• **Stored items**:
-- ==== Sys2Proof/Laws/State.lean ====
section
/-! SUPPORT. State: what each update leaves alone (one lemma per field per update), and what its own reader reads after it. -/

namespace Sys2Proof.Laws

open Sys2Proof.Machine

/-! ### regPut -/

@[simp] theorem regPut_pending (s : State) (n : Nat) (n2 : Nat) (w : Word) : (regPut s n n2 w).pending = s.pending := rfl
@[simp] theorem regPut_inst (s : State) (n : Nat) (n2 : Nat) (w : Word) : (regPut s n n2 w).inst = s.inst := rfl
@[simp] theorem regPut_ready (s : State) (n : Nat) (n2 : Nat) (w : Word) : (regPut s n n2 w).ready = s.ready := rfl
@[simp] theorem regPut_booting (s : State) (n : Nat) (n2 : Nat) (w : Word) : (regPut s n n2 w).booting = s.booting := rfl
@[simp] theorem regPut_workHeld (s : State) (n : Nat) (n2 : Nat) (w : Word) : (regPut s n n2 w).workHeld = s.workHeld := rfl
@[simp] theorem regPut_port (s : State) (n : Nat) (n2 : Nat) (w : Word) : (regPut s n n2 w).port = s.port := rfl
@[simp] theorem regPut_parts (s : State) (n : Nat) (n2 : Nat) (w : Word) : (regPut s n n2 w).parts = s.parts := rfl
@[simp] theorem regPut_audit (s : State) (n : Nat) (n2 : Nat) (w : Word) : (regPut s n n2 w).audit = s.audit := rfl
@[simp] theorem regPut_tim (s : State) (n : Nat) (n2 : Nat) (w : Word) : (regPut s n n2 w).tim = s.tim := rfl
@[simp] theorem regPut_owed (s : State) (n : Nat) (n2 : Nat) (w : Word) : (regPut s n n2 w).owed = s.owed := rfl
@[simp] theorem regPut_strs (s : State) (n : Nat) (n2 : Nat) (w : Word) : (regPut s n n2 w).strs = s.strs := rfl
@[simp] theorem regPut_closes (s : State) (n : Nat) (n2 : Nat) (w : Word) : (regPut s n n2 w).closes = s.closes := rfl
@[simp] theorem regPut_bobs (s : State) (n : Nat) (n2 : Nat) (w : Word) : (regPut s n n2 w).bobs = s.bobs := rfl
@[simp] theorem regPut_wports (s : State) (n : Nat) (n2 : Nat) (w : Word) : (regPut s n n2 w).wports = s.wports := rfl
@[simp] theorem regPut_rport (s : State) (n : Nat) (n2 : Nat) (w : Word) : (regPut s n n2 w).rport = s.rport := rfl
@[simp] theorem regPut_adopts (s : State) (n : Nat) (n2 : Nat) (w : Word) : (regPut s n n2 w).adopts = s.adopts := rfl
@[simp] theorem regPut_exempt (s : State) (n : Nat) (n2 : Nat) (w : Word) : (regPut s n n2 w).exempt = s.exempt := rfl
@[simp] theorem regPut_refused (s : State) (n : Nat) (n2 : Nat) (w : Word) : (regPut s n n2 w).refused = s.refused := rfl
@[simp] theorem regPut_heds (s : State) (n : Nat) (n2 : Nat) (w : Word) : (regPut s n n2 w).heds = s.heds := rfl
@[simp] theorem regPut_counts (s : State) (n : Nat) (n2 : Nat) (w : Word) : (regPut s n n2 w).counts = s.counts := rfl
@[simp] theorem regPut_hedGovs (s : State) (n : Nat) (n2 : Nat) (w : Word) : (regPut s n n2 w).hedGovs = s.hedGovs := rfl
@[simp] theorem regPut_reedGovs (s : State) (n : Nat) (n2 : Nat) (w : Word) : (regPut s n n2 w).reedGovs = s.reedGovs := rfl
@[simp] theorem regPut_gov (s : State) (n : Nat) (n2 : Nat) (w : Word) : (regPut s n n2 w).gov = s.gov := rfl
@[simp] theorem regPut_trd (s : State) (n : Nat) (n2 : Nat) (w : Word) : (regPut s n n2 w).trd = s.trd := rfl
@[simp] theorem regPut_stop (s : State) (n : Nat) (n2 : Nat) (w : Word) : (regPut s n n2 w).stop = s.stop := rfl
@[simp] theorem regPut_hedStops (s : State) (n : Nat) (n2 : Nat) (w : Word) : (regPut s n n2 w).hedStops = s.hedStops := rfl
@[simp] theorem regPut_key (s : State) (n : Nat) (n2 : Nat) (w : Word) : (regPut s n n2 w).key = s.key := rfl
@[simp] theorem regPut_wits (s : State) (n : Nat) (n2 : Nat) (w : Word) : (regPut s n n2 w).wits = s.wits := rfl
@[simp] theorem regPut_cards (s : State) (n : Nat) (n2 : Nat) (w : Word) : (regPut s n n2 w).cards = s.cards := rfl
@[simp] theorem regPut_shadows (s : State) (n : Nat) (n2 : Nat) (w : Word) : (regPut s n n2 w).shadows = s.shadows := rfl
@[simp] theorem regPut_lapsed (s : State) (n : Nat) (n2 : Nat) (w : Word) : (regPut s n n2 w).lapsed = s.lapsed := rfl
@[simp] theorem regPut_ver (s : State) (n : Nat) (n2 : Nat) (w : Word) : (regPut s n n2 w).ver = s.ver := rfl
@[simp] theorem regPut_gates (s : State) (n : Nat) (n2 : Nat) (w : Word) : (regPut s n n2 w).gates = s.gates := rfl
@[simp] theorem regPut_tests (s : State) (n : Nat) (n2 : Nat) (w : Word) : (regPut s n n2 w).tests = s.tests := rfl
@[simp] theorem regPut_links (s : State) (n : Nat) (n2 : Nat) (w : Word) : (regPut s n n2 w).links = s.links := rfl
@[simp] theorem regPut_linkTimes (s : State) (n : Nat) (n2 : Nat) (w : Word) : (regPut s n n2 w).linkTimes = s.linkTimes := rfl
@[simp] theorem regPut_servo (s : State) (n : Nat) (n2 : Nat) (w : Word) : (regPut s n n2 w).servo = s.servo := rfl
@[simp] theorem regPut_eth (s : State) (n : Nat) (n2 : Nat) (w : Word) : (regPut s n n2 w).eth = s.eth := rfl
@[simp] theorem regPut_fw (s : State) (n : Nat) (n2 : Nat) (w : Word) : (regPut s n n2 w).fw = s.fw := rfl
@[simp] theorem regPut_cal (s : State) (n : Nat) (n2 : Nat) (w : Word) : (regPut s n n2 w).cal = s.cal := rfl
@[simp] theorem regPut_sens (s : State) (n : Nat) (n2 : Nat) (w : Word) : (regPut s n n2 w).sens = s.sens := rfl
@[simp] theorem regPut_snsOn (s : State) (n : Nat) (n2 : Nat) (w : Word) : (regPut s n n2 w).snsOn = s.snsOn := rfl
@[simp] theorem regPut_free (s : State) (n : Nat) (n2 : Nat) (w : Word) : (regPut s n n2 w).free = s.free := rfl
@[simp] theorem regPut_salts (s : State) (n : Nat) (n2 : Nat) (w : Word) : (regPut s n n2 w).salts = s.salts := rfl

• **WHAT TO PRODUCE**: Copy the records above exactly, beginning at the line that contains "namespace Sys2Proof.Laws" and stopping after the line that contains "s.workHeld := rfl".

• **TASK ANSWER**:
namespace Sys2Proof.Laws

open Sys2Proof.Machine

/-! ### regPut -/

@[simp] theorem regPut_pending (s : State) (n : Nat) (n2 : Nat) (w : Word) : (regPut s n n2 w).pending = s.pending := rfl
@[simp] theorem regPut_inst (s : State) (n : Nat) (n2 : Nat) (w : Word) : (regPut s n n2 w).inst = s.inst := rfl
@[simp] theorem regPut_ready (s : State) (n : Nat) (n2 : Nat) (w : Word) : (regPut s n n2 w).ready = s.ready := rfl
@[simp] theorem regPut_booting (s : State) (n : Nat) (n2 : Nat) (w : Word) : (regPut s n n2 w).booting = s.booting := rfl
@[simp] theorem regPut_workHeld (s : State) (n : Nat) (n2 : Nat) (w : Word) : (regPut s n n2 w).workHeld = s.workHeld := rfl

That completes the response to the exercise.